- [Task]
Only some lines are wanted. Transcribe, exactly, the lines below from the line with "(fun s => (s.endSession" up to and including the line with "(R162, R163) -/".

- [Collected data entries]
-- ==== Sys2Proof/Machine/Media.lean ====
section
/-! DEFINITION. The meanings of the Media Controller's commands (chapter 10). -/

namespace Sys2Proof.Machine

/-! ### The write session (R155, R156, R158, R159) -/

/-- The asset that a session on a number writes: an ALIAS writes through to its target (R155). -/
def State.assetWritten (s : State) (n : Nat) : Nat :=
  match (s.entry n).content with
  | .aliasOf t => t
  | _ => n

/-- Whether a number is an ALIAS whose target is an ALIAS (R155). -/
def State.aliasChain (s : State) (n : Nat) : Bool :=
  match (s.entry n).content with
  | .aliasOf t => (s.entry t).content.isAlias
  | _ => false

/-- The field checks of WRITE OPEN (R155). -/
def writeOpenFields (b : List Byte) : Bool :=
  decide (b.length ≠ 8) || decide (1023 < u16 b 0) || decide (3 < u8 b 2) ||
    (decide (u8 b 2 = 1) && decide (u8 b 3 = 0)) || (decide (u8 b 2 ≠ 1) && decide (u8 b 3 ≠ 0)) || decide (4 < u8 b 3) ||
    decide (u32 b 4 = 0) || decide (8388608 < u32 b 4)

/-- Whether the directory change awaiting its record is on an asset (R155). -/
def State.changeNames (s : State) (n : Nat) : Bool :=
  match s.assets.change with
  | none => false
  | some c =>
    match c.record with
    | .delete a => decide (a = n)
    | .redirect a _ => decide (a = n)
    | .protect a _ => decide (a = n)
    | _ => decide (n ∈ c.numbers)

/-- The blocks a session of `n` blocks reserves: FREE-CLEAN first, then FREE-DIRTY, each in ascending erase count (R155). -/
def State.reservation (s : State) (n : Nat) : List Nat :=
  let clean := s.lowestBlocks n (s.freeIn .freeClean)
  clean ++ s.lowestBlocks (n - clean.length) (s.freeIn .freeDirty)

/-- Whether a background erase of a block is in progress (R155). -/
def State.erasing (s : State) (b : Nat) : Bool := decide (s.media.op.map (·.work) = some (.dirtyErase b))

/-- The session opens (R155). -/
def State.openSession (s : State) (l : Link) (asset : Nat) (k : AssetKind) (f : SoundFormat) (length : Nat)
    (bs : List Nat) : State :=
  let dirty := bs.filter (fun b => decide ((s.block b).state = .freeDirty))
  let s1 := (s.setBlockStates bs .session).tidyErases
  let s2 := s1.setSession
    { link := l, asset := asset, kind := k, format := f, declared := length, reserved := bs, unerased := dirty
      written := 0, buffer := [], closing := none, pages := [], repairs := [] }
  (dirty.filter (fun b => !s.erasing b)).foldl (fun t b => t.ask2 ⟨.erase, b, 0, .sessionErase b⟩) s2

/-- WRITE OPEN (R155). -/
def State.writeOpen (t : Ticket) (b : List Byte) (s : State) : State :=
  let n := u16 b 0
  let asset := s.assetWritten n
  let count := ceilDiv (u32 b 4) 131072
  let bs := s.reservation count
  s.check t
    [(writeOpenFields b, .parameterError), (s.lockedOut t.link, .heldByOtherLink), (!s.storeReady, .mediaError),
      (decide (n ≤ 127) || decide (asset ≤ 127) || decide (s.combined n ≠ .opened), .writeProtected),
      (s.aliasChain n, .noSuchAsset), (s.low || s.cutoff, .supplyLow),
      (s.media.session.isSome || s.changeNames asset, .busy), (decide (bs.length < count), .storeFull),
      (s.formatting, .busy)]
    (fun s =>
      (s.openSession t.link asset (assetKindOf (u8 b 2)) (formatOf (u8 b 3)) (u32 b 4) bs).complete t
        (e16 asset ++ e8 count))

def execWriteOpen (l : Link) (tag : Byte) (s : State) : Host.Outcome State Fault Refusal :=
  .next (s.serve l tag .writeOpen State.writeOpen)

/-- Whether there is no session of a link (R156, R158, R159). -/
def State.noSession (s : State) (l : Link) : Bool := decide (s.media.session.map (·.link) ≠ some l)

/-- Whether the session is CLOSING (R158). -/
def State.closing (s : State) : Bool := (s.media.session.bind (·.closing)).isSome

/-- The program of the session page that starts at a byte offset. -/
def pageProgram (start : Nat) (data : List Byte) (t : Option Ticket) : FlashOp :=
  ⟨.program, 0, pageIndex start % 64, .sessionPage (start / 131072) ⟨pageIndex start % 64, data, t⟩⟩

/-- An accepted chunk joins the page buffer; a full buffer is programmed, and its chunk is answered when the program and
its verify have ended (R156). -/
def State.takeChunk (s : State) (t : Ticket) (data : List Byte) : State :=
  match s.media.session with
  | none => s
  | some x =>
    let all := x.buffer ++ data
    let s1 := s.setSession { x with
      written := x.written + data.length, buffer := if all.length < 2048 then all else all.drop 2048 }
    if all.length < 2048 then s1.complete t []
    else s1.ask2 (pageProgram (x.written - x.buffer.length) (all.take 2048) (some t))

/-- WRITE CHUNK (R156). -/
def State.writeChunk (t : Ticket) (b : List Byte) (s : State) : State :=
  let x := s.media.session
  let written := (x.map (·.written)).getD 0
  s.check t
    [(decide (b.length < 5) || decide (516 < b.length), .parameterError), (!s.storeReady, .mediaError),
      (s.noSession t.link, .sequenceError), (s.closing, .busy),
      (decide (u32 b 0 ≠ written) || decide ((x.map (·.declared)).getD 0 < written + (b.length - 4)), .sequenceError)]
    (fun s => s.takeChunk t (b.drop 4))

def execWriteChunk (l : Link) (tag : Byte) (s : State) : Host.Outcome State Fault Refusal :=
  .next (s.serve l tag .writeChunk State.writeChunk)

/-- The session becomes CLOSING: the last page is padded with FFH (R158). -/
def State.beginClose (s : State) (t : Ticket) : State :=
  match s.media.session with
  | none => s
  | some x =>
    let s1 := s.setSession { x with closing := some ⟨t, false⟩, buffer := [] }
    let s2 := if x.buffer = [] then s1
      else s1.ask2 (pageProgram (x.written - x.buffer.length)
        (x.buffer ++ List.replicate (2048 - x.buffer.length) 0xFF#8) none)
    s2.pumpClose

/-- WRITE CLOSE (R158). -/
def State.writeClose (t : Ticket) (b : List Byte) (s : State) : State :=
  s.check t
    [(decide (b.length ≠ 0), .parameterError), (!s.storeReady, .mediaError), (s.noSession t.link, .sequenceError),
      (s.closing, .busy), (decide ((s.media.session.map (·.written)).getD 0 = 0), .sequenceError)]
    (fun s => s.beginClose t)

def execWriteClose (l : Link) (tag : Byte) (s : State) : Host.Outcome State Fault Refusal :=
  .next (s.serve l tag .writeClose State.writeClose)

/-- WRITE CANCEL (R159). -/
def State.writeCancel (t : Ticket) (b : List Byte) (s : State) : State :=
  s.check t
    [(decide (b.length ≠ 0), .parameterError), (s.noSession t.link, .sequenceError), (s.closing, .busy)]
    (fun s => (s.endSession .sequenceError).complete t [])

def execWriteCancel (l : Link) (tag : Byte) (s : State) : Host.Outcome State Fault Refusal :=
  .next (s.serve l tag .writeCancel State.writeCancel)

/-! ### STORE STATE and FORMAT USER (R162, R163) -/

/-- The block states in the order of STORE STATE (R162). -/
def countedStates : List BlockState :=
  [.freeClean, .freeDirty, .live, .retired, .session, .catalogue, .factory, .spare, .bad]

/-- The STORE STATE body; the fields are 0 while the store is OFFLINE (R162). -/
def State.storeStateBody (s : State) : List Byte :=
  if s.offline then e8 (storeCode .offline) ++ List.replicate 18 0 ++ e8 0 ++ e8 0 ++ e8 255 ++ e32 0 ++ e8 0
  else
    e8 ((s.media.store.map storeCode).getD 255) ++ (countedStates.map (fun x => e16 (s.countBlocks x))).flatten ++
      e8 s.assets.retired.length ++ e8 (holderCode (s.media.session.map (·.link))) ++ eOpt8 s.media.ring ++
      e32 s.media.sequence ++ e8 s.media.pagesUsed

/-- STORE STATE (R162). -/
def State.storeState (t : Ticket) (b : List Byte) (s : State) : State :=
  s.check t [(decide (b.length ≠ 0), .parameterError)] (fun s => s.complete t s.storeStateBody)

def execStoreState (l : Link) (tag : Byte) (s : State) : Host.Outcome State Fault Refusal :=
  .next (s.serve l tag .storeState State.storeState)

/-- FORMAT USER (R163). -/
def State.formatUser (t : Ticket) (b : List Byte) (s : State) : State :=
  s.check t
    [(decide (b.length ≠ 0), .parameterError), (decide (t.link = .tl), .linkNotPermitted),
      (decide (s.assets.lock = some .tl), .heldByOtherLink), (s.cutoff, .supplyLow), (s.recordAwaited, .busy),
      (s.formatting, .busy)]
    (fun s => s.beginFormat t)

def execFormatUser (l : Link) (tag : Byte) (s : State) : Host.Outcome State Fault Refusal :=
  .next (s.serve l tag .formatUser State.formatUser)

/-! ### The flash -/

/-- FLASH ARBITER CHOOSE (R152); no operation is started while the hub is held (R169). -/
def execFlashArbiterChoose (s : State) : Host.Outcome State Fault Refusal := .next (s.unlessHeld State.chooseOp)

/-- Whether background work runs: the hub is READY, the store is READY and the supply is not CUTOFF (R151, R154, R166). -/
def State.backgroundRuns (s : State) : Bool := s.hubReady && s.storeReady && !s.cutoff

/-- Whether a background erase is asked for or in progress. -/
def State.erasingDirty (s : State) : Bool := (s.media.op.toList ++ s.media.class4).any FlashOp.erasesDirty

/-- The next background erase (R151): FREE-DIRTY blocks one at a time, lowest erase count first. -/
def State.startErase (s : State) : State :=
  match s.lowestBlock (s.freeIn .freeDirty) with
  | none => s
  | some b => s.ask4 ⟨.erase, b, 0, .dirtyErase b⟩

/-- BACKGROUND ERASE START (R151). -/
def execBackgroundEraseStart (s : State) : Host.Outcome State Fault Refusal :=
  .next (s.unlessHeld (fun s => if s.backgroundRuns ∧ !s.erasingDirty then s.startErase else s))

/-- The refresh list as the next choice sees it: once every block has been tried, the postponed ones are tried again
(R154). -/
def triable (list : List RefreshItem) : List RefreshItem :=
  if list.all (·.postponed) then list.map (fun i => { i with postponed := false }) else list

/-- The next refresh (R154): the oldest listed block not postponed; a pinned one is postponed, and with no FREE-CLEAN
block the refresh waits. -/
def State.startRefresh (s : State) : State :=
  let list := triable s.media.refreshList
  match list.find? (fun i => !i.postponed) with
  | none => s
  | some i =>
    if s.blockPinned i.block then
      s.setWork { s.media with
        refreshList := list.map (fun x => if x.block = i.block then { x with postponed := true } else x) }
    else match s.lowestBlock (s.freeIn .freeClean) with
      | none => s
      | some d =>
        (s.setWork { s.media with refresh := some ⟨i.block, d, 0⟩, refreshList := list }).ask4
          ⟨.read, i.block, 0, .refreshRead 0⟩

/-- REFRESH START (R154). -/
def execRefreshStart (s : State) : Host.Outcome State Fault Refusal :=
  .next (s.unlessHeld (fun s => if s.backgroundRuns ∧ s.media.refresh = none then s.startRefresh else s))

/-- PAGE READ COMPLETE (R153). -/
def execPageReadComplete (r : PageRead) (s : State) : Host.Outcome State Fault Refusal :=
  .next (s.unlessHeld (fun s => s.pageRead false r))

/-- REFILL COMPLETE (R129, R130). -/
def execRefillComplete (r : PageRead) (s : State) : Host.Outcome State Fault Refusal :=
  .next (s.unlessHeld (fun s => s.pageRead true r))

/-- PROGRAM COMPLETE (R152, R157). -/
def execProgramComplete (ok : Bool) (s : State) : Host.Outcome State Fault Refusal :=
  .next (s.unlessHeld (fun s => s.programEnded ok))

/-- VERIFY COMPLETE (R152, R153). -/
def execVerifyComplete (sectors : List (Option Nat)) (s : State) : Host.Outcome State Fault Refusal :=
  .next (s.unlessHeld (fun s => s.verifyEnded sectors))

/-- ERASE COMPLETE (R151). -/
def execEraseComplete (ok : Bool) (s : State) : Host.Outcome State Fault Refusal :=
  .next (s.unlessHeld (fun s => s.eraseEnded ok))

end Sys2Proof.Machine
end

- [Your solution]
    (fun s => (s.endSession .sequenceError).complete t [])

def execWriteCancel (l : Link) (tag : Byte) (s : State) : Host.Outcome State Fault Refusal :=
  .next (s.serve l tag .writeCancel State.writeCancel)

/-! ### STORE STATE and FORMAT USER (R162, R163) -/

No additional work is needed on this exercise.